GIVEN RECORDS
def Block.applyCtr (b : Block) (o w : Nat) (v : Word) (d : Darn) : Block :=
  match o with
  | 0x048 => b.ctrValueWrite v
  | 0x050 => b.ctrAddWrite v d
  | 0x068 => b.ctrGroupWrite v
  | 0x070 => b.ctrFenceWrite v
  | _ => b.store w v

def Block.applyCtxt (b : Block) (o w : Nat) (v : Word) : Block :=
  match o with
  | 0x048 => b.ctxWrite v
  | 0x050 => b.rinseWrite v
  | 0x058 => b.soloWrite v
  | _ => b.store w v

def Block.applyDebug (b : Block) (o w : Nat) (v : Word) : Block :=
  match o with
  | 0x048 => b.snapshotWrite v
  | 0x050 => b.creaseWrite v
  | 0x058 => b.resumeWrite v
  | 0x060 => b.storeIf (sizeOk v 7 15) w v
  | _ => b.store w v

/-- A write that the block takes up (R282): what its register's rule gives; `d` is what the check of a counter finds that the write
advances (R159). -/
def Block.regApply (b : Block) (w : Nat) (v : Word) (d : Darn) : Block :=
  let p := w / 512
  let o := w % 512 * 8
  match pageKind p with
  | none => b
  | some k =>
    match k with
    | 0x00 => if o == 0x058 then b.featuresWrite v else b.store w v
    | 0x01 => b.applyPage01 o w v
    | 0x02 => if o == 0x040 then b.sealWrite v else b.store w v
    | 0x03 => if o == 0x050 then b.periodWrite v else if o == 0x060 then b.timeCtrl v else b.store w v
    | 0x10 => b.applyLink (p - k) o w v
    | 0x18 => b.applyLane (p - k) o w v
    | 0x20 => b.applyHc (p - k) o w v d
    | 0x30 => b.applyMangle (p - k) o w v
    | 0x40 => b.applyFold o w v
    | 0x41 => b.applyPstore (p - k) o w v
    | 0x50 => b.applyRoute o w v
    | 0x58 => b.applySegmap o w v
    | 0x60 => b.applyCtr o w v d
    | 0x70 => b.applyCtxt o w v
    | 0x78 => if o == 0x040 then b.resetRequest v else if o == 0x050 then b.resetControl v else if o == 0x088 then b.watchdogWrite v
        else b.store w v
    | 0x7C => if o == 0x040 then b.clearWrite v else if o == 0x050 then b.storeIf (sizeOk v 4 12) w v else b.store w v
    | 0x7E => if o == 0x040 || o == 0x800 || o == 0x828 then b.storeIf (sizeOk v 7 15) w v
        else if o == 0x070 then b.markWrite v else b.store w v
    | 0x7F => b.applyDebug o w v
    | _ => b.store w v

/-- The registers that any writer may write (Table 15.1): doorbells, KB_MARK and TRACE.MARK. -/
def anyWriter (w : Nat) : Bool :=
  (decide (fo 0x800 ≤ w) && decide (w ≤ fo 0xFF8)) || w == hc 0 0x840 || w == tr 0x070

/-- A write of the window by someone with or without privilege (R532). -/
def Block.regWrite (b : Block) (priv : Bool) (w : Nat) (v : Word) (d : Darn) : Block := b.gate (anyWriter w) priv w fun b => b.regApply w v d

/-- Pages whose registers privileged register-port writes and Mildom writes alone change (R431, R476, R529). -/
def guarded (w : Nat) : Bool := [0x01, 0x70, 0x78].contains (w / 512)

/-- A privileged write by a class 0x2 packet or by JTAG (R532, DEDUCED, log entry 23). -/
def Block.remoteWrite (b : Block) (w : Nat) (v : Word) (d : Darn) : Block := b.regWrite (!(guarded w)) w v d

/-- A write by the register port (R281, R282, R284). -/
def Block.portWrite (b : Block) (priv : Bool) (w : Nat) (v : Word) (d : Darn) (wchk : Nat) : Block :=
  b.rpAccess w v wchk fun b => (b.regWrite priv w v d, 0)

/-- A write that any writer may make: its privilege does not count. -/
def anyRp (v : RpWord) : Rp := { priv := false, wchk := v.wchk }

/-- A register-port write of `v` to a register that has a command of its own, with what `go` does. -/
def Block.portGate (b : Block) (any : Bool) (rp : Rp) (w : Nat) (v : Word) (go : Block → Block) : Block :=
  b.rpAccess w v rp.wchk fun b => (b.gate any rp.priv w go, 0)

end Sys2Proof.Machine
end

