/-- Training (R390, R392 to R398, R400, R401, R404): a step ends for this end once its own condition holds, and the next begins once
both ends have finished it and this end has announced so. Rate and mode are the best that both ends allow; the lane order must be
straight or reversed, as the lanes' identities say; every lane must have found its marker four times in a row, and the codewords must be
clean; adaptation sweeps the presets, and every lane's figure of merit must reach the minimum; a step that passes its limit removes the
rate in use, and in step 1 ends the training; while the management core restarts no step ends (R428). Measurements are operands; a window
that ends while a request is due does not move the program, and ADAPT ends only once the program has ended (log entries 47, 72). -/
def Obligations.TrainingSteps : Prop :=
  (∀ (s : State) (p : Nat) (l : LaneSt), s.carries → s.blk.boot.restarting = false → s.blk.lanes[p]? = some l → s.blk.link p = 1 →
    let waits := fun (k : Nat) => l.peerStep < k ∨ (l.peerStep = k ∧ l.peerDone = false)
    let ready := fun (k : Nat) => k < l.peerStep ∨ (l.peerStep = k ∧ l.peerDone = true)
    let ends := fun (c : Instr) => After c s fun b => b.lstep p = s.blk.lstep p ∧ b.link p = 1 ∧ ∃ x, b.lanes[p]? = some x ∧ x.done = true
    let stays := fun (c : Instr) => After c s fun b => b = s.blk
    let rates := fun (gone : Nat) =>
      chooseRate (s.blk.rf (ln p 0x048) 63 61 &&& s.blk.fusedRates) (s.blk.ownModes p) gone (l.caps.getD 0)
    let failed := fun (cause : Nat) (b : Block) => b.link p = 0 ∧ (b.port p).cause = 0xA ∧ b.rf (ln p 0x040) 53 50 = cause
    let again := fun (c : Instr) (cause : Nat) => let gone := l.removed ||| 2 ^ s.blk.rf (ln p 0x040) 59 58
      (∀ r m, rates gone = (some r, m) → After c s fun b => b.lstep p = 2 ∧ b.link p = 1 ∧ b.rf (ln p 0x040) 59 58 = r
        ∧ ∃ x, b.lanes[p]? = some x ∧ x.removed = gone ∧ x.mode = m ∧ x.done = false)
      ∧ (∀ m, rates gone = (none, m) → After c s (failed cause))
    (l.done = false →
      (s.blk.lstep p = 1 → s.blk.pilotLock p = true → l.caps ≠ none → ends (.pilotStepEnd p))
      ∧ (s.blk.pilotLock p = false ∨ l.caps = none → stays (.pilotStepEnd p))
      ∧ (s.blk.lstep p = 2 → ends (.rateStepEnd p)) ∧ (s.blk.lstep p = 3 → ends (.detectStepEnd p))
      ∧ (s.blk.lstep p = 4 → ∀ (ids : Air) now, let found := (List.range 16).filterMap fun k => readIdentity (ids.getD k [])
          let order := found.map (·.1)
          (found.length = 16 → order = List.range 16 ∨ order = (List.range 16).map (fun k => 15 - k) →
            ends (.orderStepEnd p ids now) ∧ After (.orderStepEnd p ids now) s fun b => (b.rf (ln p 0x040) 57 57 = 0 ↔ order = List.range 16)
              ∧ ∀ k, k < 16 → (b.rf (ln p 0x040) (34 + k) (34 + k) = 1 ↔ (found.map (·.2)).getD k false = true))
          ∧ (found.length = 16 → order ≠ List.range 16 → order ≠ (List.range 16).map (fun k => 15 - k) →
            After (.orderStepEnd p ids now) s (failed 3))
          ∧ (found.length ≠ 16 → After (.orderStepEnd p ids now) s fun b => b = s.blk.clock now))
      ∧ (s.blk.lstep p = 5 → ∀ wins ehs, After (.fomWindowEnd p wins ehs) s fun b => b.lstep p = 5 ∧ ∃ x, b.lanes[p]? = some x
          ∧ (x.lanes = l.lanes.mapIdx fun k y =>
              let d := fomD (frameErrors y.peerLane ((wins.getD k []).map fun r => (r.1, if y.inverted then r.2.map flipLevel else r.2)))
              { y with measured := y.measured || !l.adapt.due, d, eh := min 255 (ehs.getD k 0), fom := 256 * d + min 255 (ehs.getD k 0) })
          ∧ (l.adapt.due = true → x.adapt = l.adapt)
          ∧ ∀ k, l.adapt.due = false → l.adapt.phase = .sweep k → k < 7 →
              x.adapt.phase = .sweep (k + 1) ∧ x.adapt.due = true ∧ x.adapt.codes = List.replicate 16 (k + 2))
      ∧ (s.blk.lstep p = 5 → ∀ sets, let all := fun (m : Nat) => ∀ y ∈ l.lanes, y.measured = true ∧ m ≤ y.fom
          let need := s.blk.fomMin p l.mode
          let quick := l.starch = true ∧ l.adapt.due = false ∧ ∀ y ∈ l.lanes, y.measured = true
          let best := need + s.blk.rf (ln p 0x050) 31 16
          (quick → all best → ends (.adaptStepEnd p sets) ∧ After (.adaptStepEnd p sets) s fun b => b.rf (ln p 0x040) 54 54 = 1)
          ∧ (quick → ¬all best → After (.adaptStepEnd p sets) s fun b => b.lstep p = 5 ∧ b.rf (ln p 0x090) 62 60 = 6
              ∧ ∃ x, b.lanes[p]? = some x ∧ x.starch = false ∧ x.adapt = Adapt.begin)
          ∧ (l.starch = false → l.adapt.phase = .ended → (all need → ends (.adaptStepEnd p sets)) ∧ (¬all need → again (.adaptStepEnd p sets) 4))
          ∧ (¬quick → l.adapt.phase ≠ .ended → stays (.adaptStepEnd p sets)))
      ∧ (s.blk.lstep p = 6 → (∀ y ∈ l.lanes, y.marker = true) → ends (.alignStepEnd p))
      ∧ (¬(∀ y ∈ l.lanes, y.marker = true) → stays (.alignStepEnd p))
      ∧ (let clean := 4 ≤ l.rx.groups ∧ (if l.rx.mode = 1 then 2 ^ 20 else 65536) ≤ l.rx.clean
         (s.blk.lstep p = 7 → clean → ends (.fecLockStepEnd p)) ∧ (¬clean → stays (.fecLockStepEnd p))))
    ∧ (s.blk.lstep p = 6 → ∀ air mark now, After (.markerCodeword p air mark now) s fun b => b.regs = s.blk.regs ∧ ∃ x, b.lanes[p]? = some x
        ∧ ∀ k y, l.lanes[k]? = some y →
          let levels := if y.inverted then (mark.getD k []).map flipLevel else mark.getD k []
          x.lanes[k]? = some (if markerHere l.mode y.peerLane y.off levels = true
            then { y with run := y.run + 1, marker := y.marker || decide (3 ≤ y.run) } else { y with run := 0 }))
    ∧ (l.powered = true → ∀ n now,
        (waits (s.blk.lstep p) ∨ l.done = false → After (.pilotMessageSend p 4 n now) s fun b => b.lstep p = s.blk.lstep p ∧ b.link p = 1
          ∧ ∃ x m, b.lanes[p]? = some x ∧ x.wire = [m] ∧ x.told = l.done ∧ x.done = l.done ∧ pmType m = 4
            ∧ fld (pmImm m) 3 0 = s.blk.lstep p ∧ bit (pmImm m) 4 = l.done)
        ∧ (ready (s.blk.lstep p) → l.done = true → let k := s.blk.lstep p
          (1 < k → k < 7 → After (.pilotMessageSend p 4 n now) s fun b => b.lstep p = k + 1 ∧ b.link p = 1)
          ∧ (k = 7 → After (.pilotMessageSend p 4 n now) s fun b => b.link p = 2)
          ∧ (k = 1 → (∀ r m, rates l.removed = (some r, m) → After (.pilotMessageSend p 4 n now) s fun b => b.lstep p = 2 ∧ b.link p = 1
                ∧ b.rf (ln p 0x040) 59 58 = r ∧ ∃ x, b.lanes[p]? = some x ∧ x.mode = m)
              ∧ (∀ m, rates l.removed = (none, m) → After (.pilotMessageSend p 4 n now) s (failed 7)))))
    ∧ (s.blk.lstep p = 1 → After (.trainingStepTimeout p) s (failed (if s.blk.pilotLock p then 8 else 1)))
    ∧ ∀ x ∈ [(2, 8), (3, 2), (4, 3), (5, 4), (6, 5), (7, 6)], s.blk.lstep p = x.1 → again (.trainingStepTimeout p) x.2)
  ∧ (∀ (s : State) (p : Nat), s.carries → s.blk.boot.restarting = true →
      ∀ c ∈ [Instr.pilotStepEnd p, .rateStepEnd p, .detectStepEnd p, .alignStepEnd p, .fecLockStepEnd p, .trainingStepTimeout p],
        After c s fun b => b = s.blk)
  ∧ ∀ k step, k < 16 → step < 16 → readIdentity (trainFrame k step) = some (k, false)
      ∧ readIdentity ((trainFrame k step).map flipLevel) = some (k, true)
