-- ==== Sys2Proof/Laws/State.lean ====
section
/-!
SUPPORT. What an update of one part of the block leaves as it was: one lemma per part, true by unfolding.
-/

namespace Sys2Proof.Machine

/-- A fold over operations that leave a part of the block leaves it. -/
theorem foldl_field {α β : Type} (part : Block → α) (l : List β) (f : Block → β → Block) (h : ∀ b x, part (f b x) = part b)
    (b : Block) : part (l.foldl f b) = part b := by
  induction l generalizing b with
  | nil => rfl
  | cons x l ih => exact (ih _).trans (h b x)

/-! `poke` changes `regs` alone. -/

@[simp] theorem Block.poke_segmap (b : Block) (w : Nat) (v : Word) : (b.poke w v).segmap = b.segmap := rfl
@[simp] theorem Block.poke_segBad (b : Block) (w : Nat) (v : Word) : (b.poke w v).segBad = b.segBad := rfl
@[simp] theorem Block.poke_keyRoot (b : Block) (w : Nat) (v : Word) : (b.poke w v).keyRoot = b.keyRoot := rfl
@[simp] theorem Block.poke_ctrs (b : Block) (w : Nat) (v : Word) : (b.poke w v).ctrs = b.ctrs := rfl
@[simp] theorem Block.poke_ctrBad (b : Block) (w : Nat) (v : Word) : (b.poke w v).ctrBad = b.ctrBad := rfl
@[simp] theorem Block.poke_mirrorDue (b : Block) (w : Nat) (v : Word) : (b.poke w v).mirrorDue = b.mirrorDue := rfl
@[simp] theorem Block.poke_groups (b : Block) (w : Nat) (v : Word) : (b.poke w v).groups = b.groups := rfl
@[simp] theorem Block.poke_groupBad (b : Block) (w : Nat) (v : Word) : (b.poke w v).groupBad = b.groupBad := rfl
@[simp] theorem Block.poke_segFence (b : Block) (w : Nat) (v : Word) : (b.poke w v).segFence = b.segFence := rfl
@[simp] theorem Block.poke_ctrFence (b : Block) (w : Nat) (v : Word) : (b.poke w v).ctrFence = b.ctrFence := rfl
@[simp] theorem Block.poke_time (b : Block) (w : Nat) (v : Word) : (b.poke w v).time = b.time := rfl
@[simp] theorem Block.poke_host (b : Block) (w : Nat) (v : Word) : (b.poke w v).host = b.host := rfl
@[simp] theorem Block.poke_req (b : Block) (w : Nat) (v : Word) : (b.poke w v).req = b.req := rfl
@[simp] theorem Block.poke_dest (b : Block) (w : Nat) (v : Word) : (b.poke w v).dest = b.dest := rfl
@[simp] theorem Block.poke_mangle (b : Block) (w : Nat) (v : Word) : (b.poke w v).mangle = b.mangle := rfl
@[simp] theorem Block.poke_fold (b : Block) (w : Nat) (v : Word) : (b.poke w v).fold = b.fold := rfl
@[simp] theorem Block.poke_fwd (b : Block) (w : Nat) (v : Word) : (b.poke w v).fwd = b.fwd := rfl
@[simp] theorem Block.poke_ports (b : Block) (w : Nat) (v : Word) : (b.poke w v).ports = b.ports := rfl
@[simp] theorem Block.poke_lanes (b : Block) (w : Nat) (v : Word) : (b.poke w v).lanes = b.lanes := rfl
@[simp] theorem Block.poke_boot (b : Block) (w : Nat) (v : Word) : (b.poke w v).boot = b.boot := rfl
@[simp] theorem Block.poke_rst (b : Block) (w : Nat) (v : Word) : (b.poke w v).rst = b.rst := rfl
@[simp] theorem Block.poke_obs (b : Block) (w : Nat) (v : Word) : (b.poke w v).obs = b.obs := rfl
@[simp] theorem Block.poke_rp (b : Block) (w : Nat) (v : Word) : (b.poke w v).rp = b.rp := rfl
@[simp] theorem Block.poke_free (b : Block) (w : Nat) (v : Word) : (b.poke w v).free = b.free := rfl

/-! `setRf` changes `regs` alone. -/

@[simp] theorem Block.setRf_segmap (b : Block) (w : Nat) (hi : Nat) (lo : Nat) (x : Nat) : (b.setRf w hi lo x).segmap = b.segmap := rfl
@[simp] theorem Block.setRf_segBad (b : Block) (w : Nat) (hi : Nat) (lo : Nat) (x : Nat) : (b.setRf w hi lo x).segBad = b.segBad := rfl
@[simp] theorem Block.setRf_keyRoot (b : Block) (w : Nat) (hi : Nat) (lo : Nat) (x : Nat) : (b.setRf w hi lo x).keyRoot = b.keyRoot := rfl
@[simp] theorem Block.setRf_ctrs (b : Block) (w : Nat) (hi : Nat) (lo : Nat) (x : Nat) : (b.setRf w hi lo x).ctrs = b.ctrs := rfl
@[simp] theorem Block.setRf_ctrBad (b : Block) (w : Nat) (hi : Nat) (lo : Nat) (x : Nat) : (b.setRf w hi lo x).ctrBad = b.ctrBad := rfl
@[simp] theorem Block.setRf_mirrorDue (b : Block) (w : Nat) (hi : Nat) (lo : Nat) (x : Nat) : (b.setRf w hi lo x).mirrorDue = b.mirrorDue := rfl
@[simp] theorem Block.setRf_groups (b : Block) (w : Nat) (hi : Nat) (lo : Nat) (x : Nat) : (b.setRf w hi lo x).groups = b.groups := rfl
@[simp] theorem Block.setRf_groupBad (b : Block) (w : Nat) (hi : Nat) (lo : Nat) (x : Nat) : (b.setRf w hi lo x).groupBad = b.groupBad := rfl
@[simp] theorem Block.setRf_segFence (b : Block) (w : Nat) (hi : Nat) (lo : Nat) (x : Nat) : (b.setRf w hi lo x).segFence = b.segFence := rfl
@[simp] theorem Block.setRf_ctrFence (b : Block) (w : Nat) (hi : Nat) (lo : Nat) (x : Nat) : (b.setRf w hi lo x).ctrFence = b.ctrFence := rfl
@[simp] theorem Block.setRf_time (b : Block) (w : Nat) (hi : Nat) (lo : Nat) (x : Nat) : (b.setRf w hi lo x).time = b.time := rfl
@[simp] theorem Block.setRf_host (b : Block) (w : Nat) (hi : Nat) (lo : Nat) (x : Nat) : (b.setRf w hi lo x).host = b.host := rfl
@[simp] theorem Block.setRf_req (b : Block) (w : Nat) (hi : Nat) (lo : Nat) (x : Nat) : (b.setRf w hi lo x).req = b.req := rfl
@[simp] theorem Block.setRf_dest (b : Block) (w : Nat) (hi : Nat) (lo : Nat) (x : Nat) : (b.setRf w hi lo x).dest = b.dest := rfl
@[simp] theorem Block.setRf_mangle (b : Block) (w : Nat) (hi : Nat) (lo : Nat) (x : Nat) : (b.setRf w hi lo x).mangle = b.mangle := rfl
@[simp] theorem Block.setRf_fold (b : Block) (w : Nat) (hi : Nat) (lo : Nat) (x : Nat) : (b.setRf w hi lo x).fold = b.fold := rfl
@[simp] theorem Block.setRf_fwd (b : Block) (w : Nat) (hi : Nat) (lo : Nat) (x : Nat) : (b.setRf w hi lo x).fwd = b.fwd := rfl
@[simp] theorem Block.setRf_ports (b : Block) (w : Nat) (hi : Nat) (lo : Nat) (x : Nat) : (b.setRf w hi lo x).ports = b.ports := rfl
@[simp] theorem Block.setRf_lanes (b : Block) (w : Nat) (hi : Nat) (lo : Nat) (x : Nat) : (b.setRf w hi lo x).lanes = b.lanes := rfl
@[simp] theorem Block.setRf_boot (b : Block) (w : Nat) (hi : Nat) (lo : Nat) (x : Nat) : (b.setRf w hi lo x).boot = b.boot := rfl
@[simp] theorem Block.setRf_rst (b : Block) (w : Nat) (hi : Nat) (lo : Nat) (x : Nat) : (b.setRf w hi lo x).rst = b.rst := rfl
@[simp] theorem Block.setRf_obs (b : Block) (w : Nat) (hi : Nat) (lo : Nat) (x : Nat) : (b.setRf w hi lo x).obs = b.obs := rfl
@[simp] theorem Block.setRf_rp (b : Block) (w : Nat) (hi : Nat) (lo : Nat) (x : Nat) : (b.setRf w hi lo x).rp = b.rp := rfl
@[simp] theorem Block.setRf_free (b : Block) (w : Nat) (hi : Nat) (lo : Nat) (x : Nat) : (b.setRf w hi lo x).free = b.free := rfl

TASK DIRECTIONS
Within the listing above, the range opens at the line with "let ends := fun" and closes at the line with "false = true))". Reproduce exactly the lines of that range, including both ends.

WRITTEN RESPONSE
    let ends := fun (c : Instr) => After c s fun b => b.lstep p = s.blk.lstep p ∧ b.link p = 1 ∧ ∃ x, b.lanes[p]? = some x ∧ x.done = true
    let stays := fun (c : Instr) => After c s fun b => b = s.blk
    let rates := fun (gone : Nat) =>
      chooseRate (s.blk.rf (ln p 0x048) 63 61 &&& s.blk.fusedRates) (s.blk.ownModes p) gone (l.caps.getD 0)
    let failed := fun (cause : Nat) (b : Block) => b.link p = 0 ∧ (b.port p).cause = 0xA ∧ b.rf (ln p 0x040) 53 50 = cause
    let again := fun (c : Instr) (cause : Nat) => let gone := l.removed ||| 2 ^ s.blk.rf (ln p 0x040) 59 58
      (∀ r m, rates gone = (some r, m) → After c s fun b => b.lstep p = 2 ∧ b.link p = 1 ∧ b.rf (ln p 0x040) 59 58 = r
        ∧ ∃ x, b.lanes[p]? = some x ∧ x.removed = gone ∧ x.mode = m ∧ x.done = false)
      ∧ (∀ m, rates gone = (none, m) → After c s (failed cause))
    (l.done = false →
      (s.blk.lstep p = 1 → s.blk.pilotLock p = true → l.caps ≠ none → ends (.pilotStepEnd p))
      ∧ (s.blk.pilotLock p = false ∨ l.caps = none → stays (.pilotStepEnd p))
      ∧ (s.blk.lstep p = 2 → ends (.rateStepEnd p)) ∧ (s.blk.lstep p = 3 → ends (.detectStepEnd p))
      ∧ (s.blk.lstep p = 4 → ∀ (ids : Air) now, let found := (List.range 16).filterMap fun k => readIdentity (ids.getD k [])
          let order := found.map (·.1)
          (found.length = 16 → order = List.range 16 ∨ order = (List.range 16).map (fun k => 15 - k) →
            ends (.orderStepEnd p ids now) ∧ After (.orderStepEnd p ids now) s fun b => (b.rf (ln p 0x040) 57 57 = 0 ↔ order = List.range 16)
              ∧ ∀ k, k < 16 → (b.rf (ln p 0x040) (34 + k) (34 + k) = 1 ↔ (found.map (·.2)).getD k false = true))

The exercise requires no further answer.